Only certain lines below are wanted: those starting at the line containing "let h := mapGet 0 s.latched k" and ending at the line containing "match f.acc with", both included, each retyped exactly.
::: DATASET EXTRACT
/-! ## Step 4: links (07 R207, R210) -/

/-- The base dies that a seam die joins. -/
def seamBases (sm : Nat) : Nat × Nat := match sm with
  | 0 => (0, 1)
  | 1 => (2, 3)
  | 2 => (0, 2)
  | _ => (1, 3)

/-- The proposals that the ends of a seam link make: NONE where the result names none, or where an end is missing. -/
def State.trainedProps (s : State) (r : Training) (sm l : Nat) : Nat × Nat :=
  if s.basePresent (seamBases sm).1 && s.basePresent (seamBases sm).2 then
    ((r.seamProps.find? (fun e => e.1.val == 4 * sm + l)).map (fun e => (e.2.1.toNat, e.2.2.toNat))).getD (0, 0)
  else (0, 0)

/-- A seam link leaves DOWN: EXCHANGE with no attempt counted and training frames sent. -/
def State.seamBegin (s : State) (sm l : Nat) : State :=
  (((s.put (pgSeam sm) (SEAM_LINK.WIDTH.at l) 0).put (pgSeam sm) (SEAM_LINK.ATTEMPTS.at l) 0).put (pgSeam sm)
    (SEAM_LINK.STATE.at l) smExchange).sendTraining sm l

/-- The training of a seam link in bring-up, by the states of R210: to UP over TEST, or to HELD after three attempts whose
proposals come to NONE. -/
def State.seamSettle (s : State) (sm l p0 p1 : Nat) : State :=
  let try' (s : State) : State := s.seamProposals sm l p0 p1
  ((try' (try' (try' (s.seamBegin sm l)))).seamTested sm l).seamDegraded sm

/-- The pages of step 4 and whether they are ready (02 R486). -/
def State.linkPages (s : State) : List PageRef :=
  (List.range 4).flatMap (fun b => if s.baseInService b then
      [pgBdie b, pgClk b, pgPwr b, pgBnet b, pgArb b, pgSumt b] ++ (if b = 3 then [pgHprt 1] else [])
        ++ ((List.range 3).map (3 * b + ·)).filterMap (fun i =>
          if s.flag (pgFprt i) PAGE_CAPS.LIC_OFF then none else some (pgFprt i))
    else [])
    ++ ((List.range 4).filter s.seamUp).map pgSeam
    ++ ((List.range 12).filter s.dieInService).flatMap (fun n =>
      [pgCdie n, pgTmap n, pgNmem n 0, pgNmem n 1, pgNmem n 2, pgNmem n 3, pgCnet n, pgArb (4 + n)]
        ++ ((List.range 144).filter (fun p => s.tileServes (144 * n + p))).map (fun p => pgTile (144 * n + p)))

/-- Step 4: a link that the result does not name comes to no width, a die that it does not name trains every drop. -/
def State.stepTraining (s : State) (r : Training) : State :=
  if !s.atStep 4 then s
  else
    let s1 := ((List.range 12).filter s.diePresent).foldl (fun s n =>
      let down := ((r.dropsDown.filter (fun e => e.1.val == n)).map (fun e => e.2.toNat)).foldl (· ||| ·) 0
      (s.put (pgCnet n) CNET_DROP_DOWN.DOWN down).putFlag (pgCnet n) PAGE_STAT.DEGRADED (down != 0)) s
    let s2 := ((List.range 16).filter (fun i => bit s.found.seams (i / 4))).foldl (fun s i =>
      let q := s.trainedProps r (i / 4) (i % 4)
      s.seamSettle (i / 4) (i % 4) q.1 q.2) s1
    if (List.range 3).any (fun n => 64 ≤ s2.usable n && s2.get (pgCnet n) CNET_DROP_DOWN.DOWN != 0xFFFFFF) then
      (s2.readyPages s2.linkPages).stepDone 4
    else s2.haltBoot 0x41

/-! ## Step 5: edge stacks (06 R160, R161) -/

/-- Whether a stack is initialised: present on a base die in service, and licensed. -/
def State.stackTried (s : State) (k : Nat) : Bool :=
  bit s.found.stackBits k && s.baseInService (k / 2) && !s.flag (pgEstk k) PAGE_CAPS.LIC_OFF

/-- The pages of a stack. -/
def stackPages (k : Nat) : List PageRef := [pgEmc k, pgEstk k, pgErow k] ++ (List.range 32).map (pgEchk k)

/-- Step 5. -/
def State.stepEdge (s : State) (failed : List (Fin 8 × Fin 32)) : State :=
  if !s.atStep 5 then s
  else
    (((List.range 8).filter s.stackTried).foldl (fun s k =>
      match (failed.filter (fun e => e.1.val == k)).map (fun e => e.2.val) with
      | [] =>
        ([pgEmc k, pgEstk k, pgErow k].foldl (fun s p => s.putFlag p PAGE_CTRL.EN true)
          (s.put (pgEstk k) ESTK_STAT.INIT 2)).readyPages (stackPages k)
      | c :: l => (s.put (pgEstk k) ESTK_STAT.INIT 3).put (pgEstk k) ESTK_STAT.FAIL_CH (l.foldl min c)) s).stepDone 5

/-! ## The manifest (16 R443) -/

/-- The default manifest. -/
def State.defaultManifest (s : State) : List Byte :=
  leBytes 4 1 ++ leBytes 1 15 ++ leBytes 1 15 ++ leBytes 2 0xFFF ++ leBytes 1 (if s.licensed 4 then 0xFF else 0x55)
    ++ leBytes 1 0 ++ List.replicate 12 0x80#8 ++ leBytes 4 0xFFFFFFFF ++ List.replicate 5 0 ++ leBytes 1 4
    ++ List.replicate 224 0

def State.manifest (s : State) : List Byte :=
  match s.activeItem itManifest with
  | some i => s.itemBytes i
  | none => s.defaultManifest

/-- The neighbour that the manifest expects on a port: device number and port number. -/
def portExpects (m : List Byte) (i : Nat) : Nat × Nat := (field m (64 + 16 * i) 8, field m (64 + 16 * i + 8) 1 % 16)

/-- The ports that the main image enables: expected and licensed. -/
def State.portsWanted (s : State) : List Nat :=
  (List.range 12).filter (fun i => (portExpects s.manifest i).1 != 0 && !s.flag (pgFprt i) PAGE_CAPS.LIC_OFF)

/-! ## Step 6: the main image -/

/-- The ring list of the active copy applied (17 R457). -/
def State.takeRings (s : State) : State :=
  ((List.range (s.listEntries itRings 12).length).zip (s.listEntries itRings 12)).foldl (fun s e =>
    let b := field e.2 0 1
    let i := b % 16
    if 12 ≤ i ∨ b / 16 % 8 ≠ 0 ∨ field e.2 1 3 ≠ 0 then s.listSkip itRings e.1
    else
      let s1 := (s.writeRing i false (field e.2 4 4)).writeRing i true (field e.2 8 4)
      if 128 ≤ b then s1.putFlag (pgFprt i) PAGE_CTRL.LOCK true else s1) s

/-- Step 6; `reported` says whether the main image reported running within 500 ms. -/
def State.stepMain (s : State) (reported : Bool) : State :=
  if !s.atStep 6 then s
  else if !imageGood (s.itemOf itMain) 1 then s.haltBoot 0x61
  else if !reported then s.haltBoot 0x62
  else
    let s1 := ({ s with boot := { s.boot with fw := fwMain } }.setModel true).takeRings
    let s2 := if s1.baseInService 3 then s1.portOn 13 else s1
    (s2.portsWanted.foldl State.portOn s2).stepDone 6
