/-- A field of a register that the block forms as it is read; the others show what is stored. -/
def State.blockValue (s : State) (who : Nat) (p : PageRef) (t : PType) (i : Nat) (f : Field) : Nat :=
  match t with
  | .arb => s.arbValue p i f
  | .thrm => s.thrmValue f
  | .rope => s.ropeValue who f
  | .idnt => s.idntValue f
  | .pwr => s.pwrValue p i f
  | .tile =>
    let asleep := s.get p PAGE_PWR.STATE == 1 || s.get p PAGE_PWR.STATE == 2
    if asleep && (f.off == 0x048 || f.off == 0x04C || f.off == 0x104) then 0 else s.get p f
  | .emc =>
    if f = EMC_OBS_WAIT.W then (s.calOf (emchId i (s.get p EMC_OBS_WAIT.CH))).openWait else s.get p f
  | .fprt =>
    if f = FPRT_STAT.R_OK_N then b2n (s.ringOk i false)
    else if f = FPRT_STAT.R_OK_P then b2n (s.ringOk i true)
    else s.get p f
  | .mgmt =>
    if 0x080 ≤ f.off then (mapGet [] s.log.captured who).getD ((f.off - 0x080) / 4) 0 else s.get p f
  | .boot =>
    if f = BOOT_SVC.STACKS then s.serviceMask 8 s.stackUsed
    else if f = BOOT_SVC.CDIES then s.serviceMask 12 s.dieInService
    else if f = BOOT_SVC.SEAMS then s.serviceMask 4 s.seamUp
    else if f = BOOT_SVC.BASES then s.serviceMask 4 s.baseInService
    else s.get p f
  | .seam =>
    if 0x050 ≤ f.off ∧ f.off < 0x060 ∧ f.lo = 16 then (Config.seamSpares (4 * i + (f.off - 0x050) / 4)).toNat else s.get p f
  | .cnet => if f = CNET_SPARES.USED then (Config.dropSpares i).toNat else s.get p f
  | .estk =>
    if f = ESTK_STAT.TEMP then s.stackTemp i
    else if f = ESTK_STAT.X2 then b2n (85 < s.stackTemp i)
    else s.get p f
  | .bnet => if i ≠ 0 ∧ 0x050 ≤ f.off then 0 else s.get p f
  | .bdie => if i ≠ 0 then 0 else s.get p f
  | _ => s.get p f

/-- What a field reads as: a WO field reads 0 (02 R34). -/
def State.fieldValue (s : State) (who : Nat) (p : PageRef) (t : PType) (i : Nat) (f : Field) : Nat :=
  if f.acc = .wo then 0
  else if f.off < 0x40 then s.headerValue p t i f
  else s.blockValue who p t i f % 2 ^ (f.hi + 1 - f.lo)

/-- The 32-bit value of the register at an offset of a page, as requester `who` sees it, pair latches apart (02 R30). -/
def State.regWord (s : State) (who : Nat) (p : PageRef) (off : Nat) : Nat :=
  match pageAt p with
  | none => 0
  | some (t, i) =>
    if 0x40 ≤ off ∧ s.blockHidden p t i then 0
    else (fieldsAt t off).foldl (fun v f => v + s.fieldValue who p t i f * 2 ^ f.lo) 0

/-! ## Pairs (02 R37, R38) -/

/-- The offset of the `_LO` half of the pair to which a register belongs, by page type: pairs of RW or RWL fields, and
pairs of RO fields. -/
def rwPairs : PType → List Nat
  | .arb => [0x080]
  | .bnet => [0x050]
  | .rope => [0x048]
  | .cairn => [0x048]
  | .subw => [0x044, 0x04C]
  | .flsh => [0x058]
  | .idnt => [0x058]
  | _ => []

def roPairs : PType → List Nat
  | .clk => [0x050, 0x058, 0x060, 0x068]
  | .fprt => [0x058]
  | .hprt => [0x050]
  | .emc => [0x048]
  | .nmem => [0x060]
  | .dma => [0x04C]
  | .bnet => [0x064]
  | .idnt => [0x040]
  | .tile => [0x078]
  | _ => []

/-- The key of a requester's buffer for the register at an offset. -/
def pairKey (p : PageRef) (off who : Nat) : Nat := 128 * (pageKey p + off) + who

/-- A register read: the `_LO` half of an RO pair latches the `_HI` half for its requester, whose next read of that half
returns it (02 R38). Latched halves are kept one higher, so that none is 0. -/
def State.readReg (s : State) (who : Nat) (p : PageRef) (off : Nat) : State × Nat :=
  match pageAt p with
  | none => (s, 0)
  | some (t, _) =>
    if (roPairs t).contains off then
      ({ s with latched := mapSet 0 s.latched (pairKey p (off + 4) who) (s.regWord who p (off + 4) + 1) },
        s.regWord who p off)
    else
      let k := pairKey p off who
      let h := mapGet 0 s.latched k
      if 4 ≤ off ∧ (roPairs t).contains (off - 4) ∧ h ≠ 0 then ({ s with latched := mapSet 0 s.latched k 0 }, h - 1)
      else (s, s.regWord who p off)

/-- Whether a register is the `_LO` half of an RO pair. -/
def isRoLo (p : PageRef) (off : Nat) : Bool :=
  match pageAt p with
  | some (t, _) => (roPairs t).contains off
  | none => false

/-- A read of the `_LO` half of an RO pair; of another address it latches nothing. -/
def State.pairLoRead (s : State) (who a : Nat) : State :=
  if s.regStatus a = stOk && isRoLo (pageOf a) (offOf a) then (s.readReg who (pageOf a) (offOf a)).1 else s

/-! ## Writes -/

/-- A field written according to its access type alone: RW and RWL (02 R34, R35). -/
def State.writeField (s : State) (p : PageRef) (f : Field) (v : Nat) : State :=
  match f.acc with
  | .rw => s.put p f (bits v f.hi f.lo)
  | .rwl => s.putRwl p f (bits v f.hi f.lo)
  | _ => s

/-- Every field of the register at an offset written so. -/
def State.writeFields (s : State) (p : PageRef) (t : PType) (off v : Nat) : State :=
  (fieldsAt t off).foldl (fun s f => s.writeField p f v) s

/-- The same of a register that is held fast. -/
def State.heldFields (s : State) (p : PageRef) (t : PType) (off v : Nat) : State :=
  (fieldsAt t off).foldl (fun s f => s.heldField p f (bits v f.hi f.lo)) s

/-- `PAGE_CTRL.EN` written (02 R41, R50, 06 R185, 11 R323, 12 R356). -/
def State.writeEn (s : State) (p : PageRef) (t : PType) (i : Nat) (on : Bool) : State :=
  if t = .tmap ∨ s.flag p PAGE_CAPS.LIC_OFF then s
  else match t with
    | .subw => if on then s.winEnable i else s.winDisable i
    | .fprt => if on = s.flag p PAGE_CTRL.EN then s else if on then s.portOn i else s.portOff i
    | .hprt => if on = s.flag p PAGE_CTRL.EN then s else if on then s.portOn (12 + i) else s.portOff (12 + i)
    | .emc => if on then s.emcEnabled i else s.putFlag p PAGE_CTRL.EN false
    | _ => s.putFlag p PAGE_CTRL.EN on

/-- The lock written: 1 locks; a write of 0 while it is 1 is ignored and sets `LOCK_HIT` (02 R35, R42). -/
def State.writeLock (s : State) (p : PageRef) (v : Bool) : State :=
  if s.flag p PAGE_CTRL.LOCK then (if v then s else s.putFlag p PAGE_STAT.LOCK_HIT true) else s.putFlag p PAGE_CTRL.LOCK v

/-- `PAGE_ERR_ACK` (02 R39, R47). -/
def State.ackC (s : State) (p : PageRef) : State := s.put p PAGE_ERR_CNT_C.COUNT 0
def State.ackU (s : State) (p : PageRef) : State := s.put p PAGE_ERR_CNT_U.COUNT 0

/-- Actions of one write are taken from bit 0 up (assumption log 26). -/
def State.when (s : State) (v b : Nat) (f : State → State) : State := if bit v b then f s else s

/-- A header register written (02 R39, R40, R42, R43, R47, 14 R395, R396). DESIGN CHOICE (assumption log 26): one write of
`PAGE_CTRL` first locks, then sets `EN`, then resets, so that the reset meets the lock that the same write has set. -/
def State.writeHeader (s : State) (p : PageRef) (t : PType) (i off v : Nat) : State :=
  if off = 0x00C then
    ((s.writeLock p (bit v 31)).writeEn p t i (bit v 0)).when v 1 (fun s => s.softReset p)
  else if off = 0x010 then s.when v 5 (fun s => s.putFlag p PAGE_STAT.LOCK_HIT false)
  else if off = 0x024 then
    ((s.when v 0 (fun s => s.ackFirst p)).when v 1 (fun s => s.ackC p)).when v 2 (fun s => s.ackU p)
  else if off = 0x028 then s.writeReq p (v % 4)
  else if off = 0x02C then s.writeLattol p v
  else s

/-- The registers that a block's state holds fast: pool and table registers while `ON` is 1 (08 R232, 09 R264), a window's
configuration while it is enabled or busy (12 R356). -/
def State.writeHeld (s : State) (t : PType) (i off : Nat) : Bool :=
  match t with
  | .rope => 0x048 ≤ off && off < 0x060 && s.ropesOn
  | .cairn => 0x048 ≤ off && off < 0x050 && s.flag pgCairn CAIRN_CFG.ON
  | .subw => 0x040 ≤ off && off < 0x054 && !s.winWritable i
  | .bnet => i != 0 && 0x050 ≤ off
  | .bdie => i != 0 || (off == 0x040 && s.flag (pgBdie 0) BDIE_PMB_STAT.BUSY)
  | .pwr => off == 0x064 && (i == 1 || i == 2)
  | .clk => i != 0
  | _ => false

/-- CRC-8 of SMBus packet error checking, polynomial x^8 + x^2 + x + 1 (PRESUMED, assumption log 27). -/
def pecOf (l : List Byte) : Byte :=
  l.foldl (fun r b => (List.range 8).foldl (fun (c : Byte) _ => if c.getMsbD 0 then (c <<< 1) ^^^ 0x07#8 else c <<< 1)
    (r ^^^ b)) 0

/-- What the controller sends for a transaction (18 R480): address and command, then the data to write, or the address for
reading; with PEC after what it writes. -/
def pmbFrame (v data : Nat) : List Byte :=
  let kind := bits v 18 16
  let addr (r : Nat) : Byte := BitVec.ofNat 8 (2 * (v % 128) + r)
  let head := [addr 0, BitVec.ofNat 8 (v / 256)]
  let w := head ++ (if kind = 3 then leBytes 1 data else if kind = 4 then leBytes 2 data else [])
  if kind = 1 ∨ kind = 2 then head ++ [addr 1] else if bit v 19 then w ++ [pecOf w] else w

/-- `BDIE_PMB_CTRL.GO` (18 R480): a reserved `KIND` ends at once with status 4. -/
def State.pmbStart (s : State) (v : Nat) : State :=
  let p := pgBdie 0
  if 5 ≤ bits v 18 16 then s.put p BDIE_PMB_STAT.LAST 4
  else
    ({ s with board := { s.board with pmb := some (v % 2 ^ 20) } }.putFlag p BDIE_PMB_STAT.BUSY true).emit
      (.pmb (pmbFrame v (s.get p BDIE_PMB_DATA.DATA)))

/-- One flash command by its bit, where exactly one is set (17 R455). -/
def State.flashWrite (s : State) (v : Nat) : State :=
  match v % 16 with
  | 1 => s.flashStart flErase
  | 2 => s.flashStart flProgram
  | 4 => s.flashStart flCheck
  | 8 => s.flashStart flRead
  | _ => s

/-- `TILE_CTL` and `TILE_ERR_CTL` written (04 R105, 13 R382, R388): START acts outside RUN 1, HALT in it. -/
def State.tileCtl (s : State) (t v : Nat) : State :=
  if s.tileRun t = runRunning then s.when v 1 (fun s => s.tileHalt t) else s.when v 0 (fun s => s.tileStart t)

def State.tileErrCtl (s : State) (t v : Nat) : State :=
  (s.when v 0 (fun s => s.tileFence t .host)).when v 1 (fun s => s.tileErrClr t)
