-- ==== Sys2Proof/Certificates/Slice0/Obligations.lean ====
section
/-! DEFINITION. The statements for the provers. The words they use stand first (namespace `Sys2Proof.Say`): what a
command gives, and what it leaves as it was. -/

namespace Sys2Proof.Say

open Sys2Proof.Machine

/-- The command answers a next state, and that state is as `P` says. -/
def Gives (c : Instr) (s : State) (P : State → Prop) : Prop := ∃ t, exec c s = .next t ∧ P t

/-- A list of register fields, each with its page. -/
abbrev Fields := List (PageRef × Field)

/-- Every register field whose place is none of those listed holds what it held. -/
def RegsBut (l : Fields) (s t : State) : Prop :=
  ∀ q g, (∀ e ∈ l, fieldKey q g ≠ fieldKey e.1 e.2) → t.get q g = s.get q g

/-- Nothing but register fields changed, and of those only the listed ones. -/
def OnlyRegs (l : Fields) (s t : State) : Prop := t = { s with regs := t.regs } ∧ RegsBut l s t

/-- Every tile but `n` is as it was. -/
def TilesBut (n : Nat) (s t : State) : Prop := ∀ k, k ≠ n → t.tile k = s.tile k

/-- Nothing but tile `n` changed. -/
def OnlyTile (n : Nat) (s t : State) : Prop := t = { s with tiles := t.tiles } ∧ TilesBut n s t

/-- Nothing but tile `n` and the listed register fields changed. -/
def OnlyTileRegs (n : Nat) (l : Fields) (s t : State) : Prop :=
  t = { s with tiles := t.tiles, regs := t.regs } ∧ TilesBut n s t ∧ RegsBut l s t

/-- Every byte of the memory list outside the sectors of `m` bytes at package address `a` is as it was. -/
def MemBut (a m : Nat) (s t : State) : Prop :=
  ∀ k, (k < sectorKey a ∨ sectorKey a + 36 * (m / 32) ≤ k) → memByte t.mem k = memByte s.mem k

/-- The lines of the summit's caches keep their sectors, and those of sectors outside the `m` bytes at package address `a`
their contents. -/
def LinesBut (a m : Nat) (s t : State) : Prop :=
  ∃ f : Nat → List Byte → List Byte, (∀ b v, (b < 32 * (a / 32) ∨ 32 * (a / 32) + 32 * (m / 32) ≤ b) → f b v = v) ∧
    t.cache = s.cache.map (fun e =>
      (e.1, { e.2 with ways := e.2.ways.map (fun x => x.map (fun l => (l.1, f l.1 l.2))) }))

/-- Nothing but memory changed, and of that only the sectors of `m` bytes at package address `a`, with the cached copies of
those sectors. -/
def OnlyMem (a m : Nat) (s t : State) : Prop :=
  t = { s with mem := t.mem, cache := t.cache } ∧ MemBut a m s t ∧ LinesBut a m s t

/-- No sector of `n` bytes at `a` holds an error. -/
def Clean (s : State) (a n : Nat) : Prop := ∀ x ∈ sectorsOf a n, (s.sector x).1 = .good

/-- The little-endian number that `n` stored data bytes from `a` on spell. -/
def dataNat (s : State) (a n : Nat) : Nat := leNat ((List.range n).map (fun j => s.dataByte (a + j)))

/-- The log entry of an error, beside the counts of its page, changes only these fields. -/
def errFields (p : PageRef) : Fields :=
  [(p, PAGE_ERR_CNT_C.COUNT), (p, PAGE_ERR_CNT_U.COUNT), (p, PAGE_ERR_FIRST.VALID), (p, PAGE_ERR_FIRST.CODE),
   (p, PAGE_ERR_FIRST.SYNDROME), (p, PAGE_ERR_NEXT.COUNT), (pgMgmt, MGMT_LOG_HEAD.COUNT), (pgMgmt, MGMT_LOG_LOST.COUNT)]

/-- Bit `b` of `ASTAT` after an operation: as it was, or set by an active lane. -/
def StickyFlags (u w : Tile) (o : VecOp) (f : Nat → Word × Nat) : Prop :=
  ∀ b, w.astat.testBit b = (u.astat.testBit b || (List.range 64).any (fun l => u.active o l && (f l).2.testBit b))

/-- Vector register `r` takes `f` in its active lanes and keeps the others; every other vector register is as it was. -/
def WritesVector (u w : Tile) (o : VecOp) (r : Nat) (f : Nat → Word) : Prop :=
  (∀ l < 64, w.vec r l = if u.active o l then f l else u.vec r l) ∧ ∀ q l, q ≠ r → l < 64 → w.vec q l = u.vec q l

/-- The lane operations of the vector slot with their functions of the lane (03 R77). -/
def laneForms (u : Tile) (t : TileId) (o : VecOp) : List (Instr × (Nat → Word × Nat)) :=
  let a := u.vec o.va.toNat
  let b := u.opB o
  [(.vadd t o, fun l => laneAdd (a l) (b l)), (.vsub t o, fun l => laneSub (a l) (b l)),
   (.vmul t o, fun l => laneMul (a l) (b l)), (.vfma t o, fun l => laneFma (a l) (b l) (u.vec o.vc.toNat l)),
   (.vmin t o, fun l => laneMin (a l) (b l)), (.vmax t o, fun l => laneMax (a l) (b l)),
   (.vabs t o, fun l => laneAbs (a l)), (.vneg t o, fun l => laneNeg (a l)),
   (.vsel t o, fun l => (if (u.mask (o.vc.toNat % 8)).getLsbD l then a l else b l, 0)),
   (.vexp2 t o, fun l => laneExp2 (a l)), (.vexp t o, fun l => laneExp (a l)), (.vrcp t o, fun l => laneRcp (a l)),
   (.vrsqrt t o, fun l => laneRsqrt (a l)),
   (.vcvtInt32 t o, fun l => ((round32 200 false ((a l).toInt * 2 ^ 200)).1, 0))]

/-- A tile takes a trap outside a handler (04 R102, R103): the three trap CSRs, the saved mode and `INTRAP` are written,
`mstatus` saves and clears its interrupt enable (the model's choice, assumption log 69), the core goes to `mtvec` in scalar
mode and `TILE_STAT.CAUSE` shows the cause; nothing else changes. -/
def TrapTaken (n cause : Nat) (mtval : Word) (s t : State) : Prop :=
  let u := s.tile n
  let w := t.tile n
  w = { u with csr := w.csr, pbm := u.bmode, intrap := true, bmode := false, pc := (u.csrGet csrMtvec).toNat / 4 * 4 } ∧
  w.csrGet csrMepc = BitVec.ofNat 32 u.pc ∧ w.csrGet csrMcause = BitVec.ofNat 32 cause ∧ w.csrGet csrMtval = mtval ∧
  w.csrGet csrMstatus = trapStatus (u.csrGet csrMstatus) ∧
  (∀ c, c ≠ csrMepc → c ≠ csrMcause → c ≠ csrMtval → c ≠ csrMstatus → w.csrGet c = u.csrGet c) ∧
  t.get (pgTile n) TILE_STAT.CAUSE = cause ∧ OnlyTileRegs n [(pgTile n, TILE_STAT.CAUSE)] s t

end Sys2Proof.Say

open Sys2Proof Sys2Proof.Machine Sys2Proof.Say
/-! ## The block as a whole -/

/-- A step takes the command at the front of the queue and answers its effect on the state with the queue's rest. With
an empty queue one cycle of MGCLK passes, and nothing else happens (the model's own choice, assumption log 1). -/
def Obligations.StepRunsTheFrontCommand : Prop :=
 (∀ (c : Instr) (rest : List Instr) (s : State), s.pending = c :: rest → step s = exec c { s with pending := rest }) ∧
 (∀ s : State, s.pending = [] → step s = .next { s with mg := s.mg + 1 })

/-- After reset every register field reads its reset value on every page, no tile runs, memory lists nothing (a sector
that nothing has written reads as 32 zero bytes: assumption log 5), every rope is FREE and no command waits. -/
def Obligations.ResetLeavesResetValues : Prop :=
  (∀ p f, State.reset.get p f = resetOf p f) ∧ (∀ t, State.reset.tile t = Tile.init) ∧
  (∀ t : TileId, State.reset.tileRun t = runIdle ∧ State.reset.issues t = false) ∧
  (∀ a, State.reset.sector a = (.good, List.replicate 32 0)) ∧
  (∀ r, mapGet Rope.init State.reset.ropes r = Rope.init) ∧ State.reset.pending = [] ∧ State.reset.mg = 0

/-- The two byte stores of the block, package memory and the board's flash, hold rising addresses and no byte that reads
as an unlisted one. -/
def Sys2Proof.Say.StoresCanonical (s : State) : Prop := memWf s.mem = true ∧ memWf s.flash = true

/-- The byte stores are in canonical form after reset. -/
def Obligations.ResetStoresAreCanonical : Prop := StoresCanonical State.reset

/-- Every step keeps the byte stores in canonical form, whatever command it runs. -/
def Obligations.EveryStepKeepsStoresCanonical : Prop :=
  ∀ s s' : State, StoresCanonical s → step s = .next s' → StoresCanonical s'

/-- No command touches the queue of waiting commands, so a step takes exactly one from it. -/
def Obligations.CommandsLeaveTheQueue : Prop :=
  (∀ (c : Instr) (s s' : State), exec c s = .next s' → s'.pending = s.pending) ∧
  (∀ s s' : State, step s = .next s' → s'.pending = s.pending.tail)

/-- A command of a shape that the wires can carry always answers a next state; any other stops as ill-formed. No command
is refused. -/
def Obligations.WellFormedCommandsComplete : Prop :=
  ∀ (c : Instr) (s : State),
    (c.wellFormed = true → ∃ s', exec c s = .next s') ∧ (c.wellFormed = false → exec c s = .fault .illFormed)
::::::
#### YOUR SOLUTION:
      let h := mapGet 0 s.latched k
      if 4 ≤ off ∧ (roPairs t).contains (off - 4) ∧ h ≠ 0 then ({ s with latched := mapSet 0 s.latched k 0 }, h - 1)
      else (s, s.regWord who p off)

/-- Whether a register is the `_LO` half of an RO pair. -/
def isRoLo (p : PageRef) (off : Nat) : Bool :=
  match pageAt p with
  | some (t, _) => (roPairs t).contains off
  | none => false

/-- A read of the `_LO` half of an RO pair; of another address it latches nothing. -/
def State.pairLoRead (s : State) (who a : Nat) : State :=
  if s.regStatus a = stOk && isRoLo (pageOf a) (offOf a) then (s.readReg who (pageOf a) (offOf a)).1 else s

/-! ## Writes -/

/-- A field written according to its access type alone: RW and RWL (02 R34, R35). -/
def State.writeField (s : State) (p : PageRef) (f : Field) (v : Nat) : State :=
  match f.acc with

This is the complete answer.